RECORDS FOR THIS TASK:
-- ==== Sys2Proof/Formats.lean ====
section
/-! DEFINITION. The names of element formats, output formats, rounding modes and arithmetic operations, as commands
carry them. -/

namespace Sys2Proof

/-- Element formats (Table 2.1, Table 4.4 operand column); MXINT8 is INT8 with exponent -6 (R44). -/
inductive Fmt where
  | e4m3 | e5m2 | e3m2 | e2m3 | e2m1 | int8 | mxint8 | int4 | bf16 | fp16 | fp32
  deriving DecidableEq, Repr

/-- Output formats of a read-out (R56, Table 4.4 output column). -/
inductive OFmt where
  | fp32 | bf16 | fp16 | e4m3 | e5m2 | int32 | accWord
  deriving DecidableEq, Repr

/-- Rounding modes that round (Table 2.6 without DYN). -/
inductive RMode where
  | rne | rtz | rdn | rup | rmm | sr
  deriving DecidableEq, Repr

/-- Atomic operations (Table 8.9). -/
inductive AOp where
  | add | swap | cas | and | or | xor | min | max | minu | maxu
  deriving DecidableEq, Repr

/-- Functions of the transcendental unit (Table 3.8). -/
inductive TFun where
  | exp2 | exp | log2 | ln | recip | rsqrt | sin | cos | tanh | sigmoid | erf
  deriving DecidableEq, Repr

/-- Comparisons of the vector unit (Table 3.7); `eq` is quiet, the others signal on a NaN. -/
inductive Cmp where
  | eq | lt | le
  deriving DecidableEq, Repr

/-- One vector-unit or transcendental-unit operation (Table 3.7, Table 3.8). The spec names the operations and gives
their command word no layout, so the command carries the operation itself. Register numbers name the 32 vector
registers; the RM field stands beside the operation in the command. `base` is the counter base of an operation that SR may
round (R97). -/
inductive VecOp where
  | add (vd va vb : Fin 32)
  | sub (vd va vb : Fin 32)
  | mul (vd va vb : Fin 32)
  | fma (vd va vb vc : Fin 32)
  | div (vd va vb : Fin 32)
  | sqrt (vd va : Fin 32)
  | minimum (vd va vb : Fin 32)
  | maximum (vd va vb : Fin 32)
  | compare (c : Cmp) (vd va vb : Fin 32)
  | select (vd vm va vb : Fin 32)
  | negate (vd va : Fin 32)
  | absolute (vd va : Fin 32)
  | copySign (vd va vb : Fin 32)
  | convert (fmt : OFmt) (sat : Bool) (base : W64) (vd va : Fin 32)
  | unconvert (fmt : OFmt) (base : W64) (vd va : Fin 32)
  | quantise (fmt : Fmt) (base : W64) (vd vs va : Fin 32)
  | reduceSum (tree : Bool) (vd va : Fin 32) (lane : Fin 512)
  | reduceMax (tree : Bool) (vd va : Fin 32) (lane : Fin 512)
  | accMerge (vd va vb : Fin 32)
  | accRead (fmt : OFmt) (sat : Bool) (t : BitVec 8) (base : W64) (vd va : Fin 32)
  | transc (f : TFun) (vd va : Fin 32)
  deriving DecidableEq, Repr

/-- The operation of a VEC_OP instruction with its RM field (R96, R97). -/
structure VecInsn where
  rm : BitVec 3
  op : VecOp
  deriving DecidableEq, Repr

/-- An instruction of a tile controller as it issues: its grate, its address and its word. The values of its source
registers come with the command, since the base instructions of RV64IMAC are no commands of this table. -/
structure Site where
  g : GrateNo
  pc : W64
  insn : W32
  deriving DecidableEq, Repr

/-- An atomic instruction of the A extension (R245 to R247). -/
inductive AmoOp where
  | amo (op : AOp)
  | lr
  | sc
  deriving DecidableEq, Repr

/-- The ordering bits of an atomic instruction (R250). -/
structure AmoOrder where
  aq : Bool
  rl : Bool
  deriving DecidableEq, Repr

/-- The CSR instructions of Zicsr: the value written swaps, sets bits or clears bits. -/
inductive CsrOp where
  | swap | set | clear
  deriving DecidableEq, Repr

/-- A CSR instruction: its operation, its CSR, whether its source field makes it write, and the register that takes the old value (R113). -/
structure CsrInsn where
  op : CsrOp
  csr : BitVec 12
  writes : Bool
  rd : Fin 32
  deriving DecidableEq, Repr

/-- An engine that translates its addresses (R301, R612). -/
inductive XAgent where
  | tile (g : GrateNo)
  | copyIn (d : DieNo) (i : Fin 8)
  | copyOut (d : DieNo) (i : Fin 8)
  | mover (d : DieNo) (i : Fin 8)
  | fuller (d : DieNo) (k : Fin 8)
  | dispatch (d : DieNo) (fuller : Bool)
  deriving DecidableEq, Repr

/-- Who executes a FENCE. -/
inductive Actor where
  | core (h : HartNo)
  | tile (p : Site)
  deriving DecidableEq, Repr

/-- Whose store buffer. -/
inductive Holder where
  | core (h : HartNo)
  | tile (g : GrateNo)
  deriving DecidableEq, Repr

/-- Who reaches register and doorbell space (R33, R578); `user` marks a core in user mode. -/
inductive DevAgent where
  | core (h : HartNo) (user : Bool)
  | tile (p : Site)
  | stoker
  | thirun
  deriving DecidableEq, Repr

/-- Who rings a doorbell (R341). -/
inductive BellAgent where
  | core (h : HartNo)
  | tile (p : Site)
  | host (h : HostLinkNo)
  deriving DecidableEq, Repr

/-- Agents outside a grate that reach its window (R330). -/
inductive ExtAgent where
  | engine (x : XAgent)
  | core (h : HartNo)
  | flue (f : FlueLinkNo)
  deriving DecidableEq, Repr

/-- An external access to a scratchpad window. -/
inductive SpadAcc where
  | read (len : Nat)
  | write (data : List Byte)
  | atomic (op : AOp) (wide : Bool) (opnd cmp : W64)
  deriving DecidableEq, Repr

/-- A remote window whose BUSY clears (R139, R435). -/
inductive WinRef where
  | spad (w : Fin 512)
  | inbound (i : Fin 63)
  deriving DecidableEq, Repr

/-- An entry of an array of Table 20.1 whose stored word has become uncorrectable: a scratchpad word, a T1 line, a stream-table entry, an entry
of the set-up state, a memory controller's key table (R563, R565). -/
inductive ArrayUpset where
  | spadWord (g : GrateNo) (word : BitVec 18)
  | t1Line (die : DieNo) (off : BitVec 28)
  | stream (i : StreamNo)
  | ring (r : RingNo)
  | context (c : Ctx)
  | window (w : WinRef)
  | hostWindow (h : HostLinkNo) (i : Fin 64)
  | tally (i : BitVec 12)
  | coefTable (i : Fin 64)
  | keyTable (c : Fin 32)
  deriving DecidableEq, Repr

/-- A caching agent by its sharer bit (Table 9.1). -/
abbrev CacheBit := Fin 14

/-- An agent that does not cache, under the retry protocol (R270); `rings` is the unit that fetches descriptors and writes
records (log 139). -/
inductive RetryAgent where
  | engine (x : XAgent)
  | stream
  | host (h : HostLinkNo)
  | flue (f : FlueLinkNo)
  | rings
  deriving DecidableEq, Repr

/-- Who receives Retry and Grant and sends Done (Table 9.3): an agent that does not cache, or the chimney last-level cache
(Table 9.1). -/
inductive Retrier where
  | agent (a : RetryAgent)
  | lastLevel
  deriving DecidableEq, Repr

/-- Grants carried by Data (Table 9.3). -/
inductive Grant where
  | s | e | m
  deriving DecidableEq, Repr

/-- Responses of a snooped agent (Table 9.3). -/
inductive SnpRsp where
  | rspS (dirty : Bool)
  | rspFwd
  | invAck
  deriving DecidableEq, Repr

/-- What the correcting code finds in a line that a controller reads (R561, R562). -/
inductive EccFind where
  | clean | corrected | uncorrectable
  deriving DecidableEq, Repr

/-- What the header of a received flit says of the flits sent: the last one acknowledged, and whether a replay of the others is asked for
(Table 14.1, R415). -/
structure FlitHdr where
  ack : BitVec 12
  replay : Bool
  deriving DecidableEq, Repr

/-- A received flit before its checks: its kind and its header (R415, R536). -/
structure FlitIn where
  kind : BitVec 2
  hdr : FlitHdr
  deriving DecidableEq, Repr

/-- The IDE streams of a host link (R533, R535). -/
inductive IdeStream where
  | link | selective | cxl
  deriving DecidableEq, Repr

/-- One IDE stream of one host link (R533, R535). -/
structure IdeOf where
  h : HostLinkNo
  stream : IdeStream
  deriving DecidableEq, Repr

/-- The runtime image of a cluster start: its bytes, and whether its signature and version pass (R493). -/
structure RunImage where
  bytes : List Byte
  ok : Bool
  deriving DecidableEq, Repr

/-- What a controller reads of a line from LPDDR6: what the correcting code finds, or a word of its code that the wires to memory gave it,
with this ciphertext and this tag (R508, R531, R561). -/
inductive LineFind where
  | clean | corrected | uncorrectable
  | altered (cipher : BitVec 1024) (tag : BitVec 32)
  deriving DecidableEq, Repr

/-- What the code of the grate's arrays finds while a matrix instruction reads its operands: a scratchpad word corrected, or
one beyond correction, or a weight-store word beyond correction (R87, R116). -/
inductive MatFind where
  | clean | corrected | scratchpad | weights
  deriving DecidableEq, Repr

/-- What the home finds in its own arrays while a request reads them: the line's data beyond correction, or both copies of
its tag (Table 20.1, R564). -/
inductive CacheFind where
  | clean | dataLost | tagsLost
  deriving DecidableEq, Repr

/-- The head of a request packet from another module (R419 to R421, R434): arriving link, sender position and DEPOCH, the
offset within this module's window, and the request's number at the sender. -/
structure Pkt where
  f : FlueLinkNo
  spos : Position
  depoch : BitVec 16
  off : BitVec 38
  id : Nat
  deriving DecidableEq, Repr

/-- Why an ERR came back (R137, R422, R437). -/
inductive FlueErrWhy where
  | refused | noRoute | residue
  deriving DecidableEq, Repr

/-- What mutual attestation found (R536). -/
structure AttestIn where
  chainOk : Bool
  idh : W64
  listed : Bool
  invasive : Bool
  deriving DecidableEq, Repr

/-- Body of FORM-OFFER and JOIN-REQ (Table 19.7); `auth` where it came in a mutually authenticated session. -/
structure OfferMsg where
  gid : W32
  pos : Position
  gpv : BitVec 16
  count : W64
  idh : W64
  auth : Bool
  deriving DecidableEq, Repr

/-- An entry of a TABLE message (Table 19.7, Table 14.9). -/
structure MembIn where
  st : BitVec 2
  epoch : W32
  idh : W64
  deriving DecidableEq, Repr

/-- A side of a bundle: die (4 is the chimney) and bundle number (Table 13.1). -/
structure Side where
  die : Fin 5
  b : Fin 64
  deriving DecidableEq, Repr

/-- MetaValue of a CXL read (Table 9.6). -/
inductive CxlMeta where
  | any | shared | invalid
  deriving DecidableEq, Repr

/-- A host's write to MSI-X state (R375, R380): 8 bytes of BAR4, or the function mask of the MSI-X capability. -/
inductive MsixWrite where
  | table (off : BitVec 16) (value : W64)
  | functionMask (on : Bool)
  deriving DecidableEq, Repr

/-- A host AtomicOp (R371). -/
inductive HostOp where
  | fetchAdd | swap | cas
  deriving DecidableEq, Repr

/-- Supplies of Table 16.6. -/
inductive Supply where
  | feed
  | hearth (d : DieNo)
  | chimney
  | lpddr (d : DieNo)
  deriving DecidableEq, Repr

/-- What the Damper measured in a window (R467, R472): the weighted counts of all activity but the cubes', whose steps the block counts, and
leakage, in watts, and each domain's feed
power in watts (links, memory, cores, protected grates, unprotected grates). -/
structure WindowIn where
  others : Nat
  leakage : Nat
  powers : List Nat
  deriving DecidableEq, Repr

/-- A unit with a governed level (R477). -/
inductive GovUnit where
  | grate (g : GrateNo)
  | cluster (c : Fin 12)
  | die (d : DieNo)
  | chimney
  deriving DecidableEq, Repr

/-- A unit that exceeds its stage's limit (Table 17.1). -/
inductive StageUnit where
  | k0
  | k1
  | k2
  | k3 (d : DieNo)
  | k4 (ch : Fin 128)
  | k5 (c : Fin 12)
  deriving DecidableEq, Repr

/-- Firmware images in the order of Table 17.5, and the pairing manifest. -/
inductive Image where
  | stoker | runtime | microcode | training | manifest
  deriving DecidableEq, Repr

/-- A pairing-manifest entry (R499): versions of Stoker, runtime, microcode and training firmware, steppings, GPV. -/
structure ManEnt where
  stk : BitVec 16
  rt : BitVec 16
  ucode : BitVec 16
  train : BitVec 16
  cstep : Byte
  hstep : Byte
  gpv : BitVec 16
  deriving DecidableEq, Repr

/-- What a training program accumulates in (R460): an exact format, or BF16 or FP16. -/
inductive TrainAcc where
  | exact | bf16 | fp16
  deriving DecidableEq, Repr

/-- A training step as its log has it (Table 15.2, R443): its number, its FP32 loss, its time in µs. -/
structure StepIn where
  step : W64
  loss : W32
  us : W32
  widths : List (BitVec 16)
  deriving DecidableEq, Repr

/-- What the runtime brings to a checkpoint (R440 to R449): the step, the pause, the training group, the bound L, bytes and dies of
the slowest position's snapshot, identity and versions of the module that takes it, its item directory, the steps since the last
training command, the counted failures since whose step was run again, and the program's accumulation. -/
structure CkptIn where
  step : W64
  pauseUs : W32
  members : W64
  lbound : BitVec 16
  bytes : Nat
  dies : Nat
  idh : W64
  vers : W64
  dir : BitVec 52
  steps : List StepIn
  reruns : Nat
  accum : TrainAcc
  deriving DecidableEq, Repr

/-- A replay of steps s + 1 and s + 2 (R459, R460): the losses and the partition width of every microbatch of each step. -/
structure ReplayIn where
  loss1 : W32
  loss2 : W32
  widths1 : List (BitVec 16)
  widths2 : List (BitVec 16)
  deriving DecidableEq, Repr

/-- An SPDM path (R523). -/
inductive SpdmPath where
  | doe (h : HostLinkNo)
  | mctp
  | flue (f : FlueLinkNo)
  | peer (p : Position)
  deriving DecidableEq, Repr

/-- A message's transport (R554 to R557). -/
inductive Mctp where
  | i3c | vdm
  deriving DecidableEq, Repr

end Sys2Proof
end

PROBLEM DESCRIPTION:
Extract the first line above and each line after it up to and including the one with "(Table 8.9). -/", please, exactly and with nothing else.

TASK SOLUTION:
-- ==== Sys2Proof/Formats.lean ====
section
/-! DEFINITION. The names of element formats, output formats, rounding modes and arithmetic operations, as commands
carry them. -/

namespace Sys2Proof

/-- Element formats (Table 2.1, Table 4.4 operand column); MXINT8 is INT8 with exponent -6 (R44). -/
inductive Fmt where
  | e4m3 | e5m2 | e3m2 | e2m3 | e2m1 | int8 | mxint8 | int4 | bf16 | fp16 | fp32
  deriving DecidableEq, Repr

/-- Output formats of a read-out (R56, Table 4.4 output column). -/
inductive OFmt where
  | fp32 | bf16 | fp16 | e4m3 | e5m2 | int32 | accWord
  deriving DecidableEq, Repr

/-- Rounding modes that round (Table 2.6 without DYN). -/
inductive RMode where
  | rne | rtz | rdn | rup | rmm | sr
  deriving DecidableEq, Repr

/-- Atomic operations (Table 8.9). -/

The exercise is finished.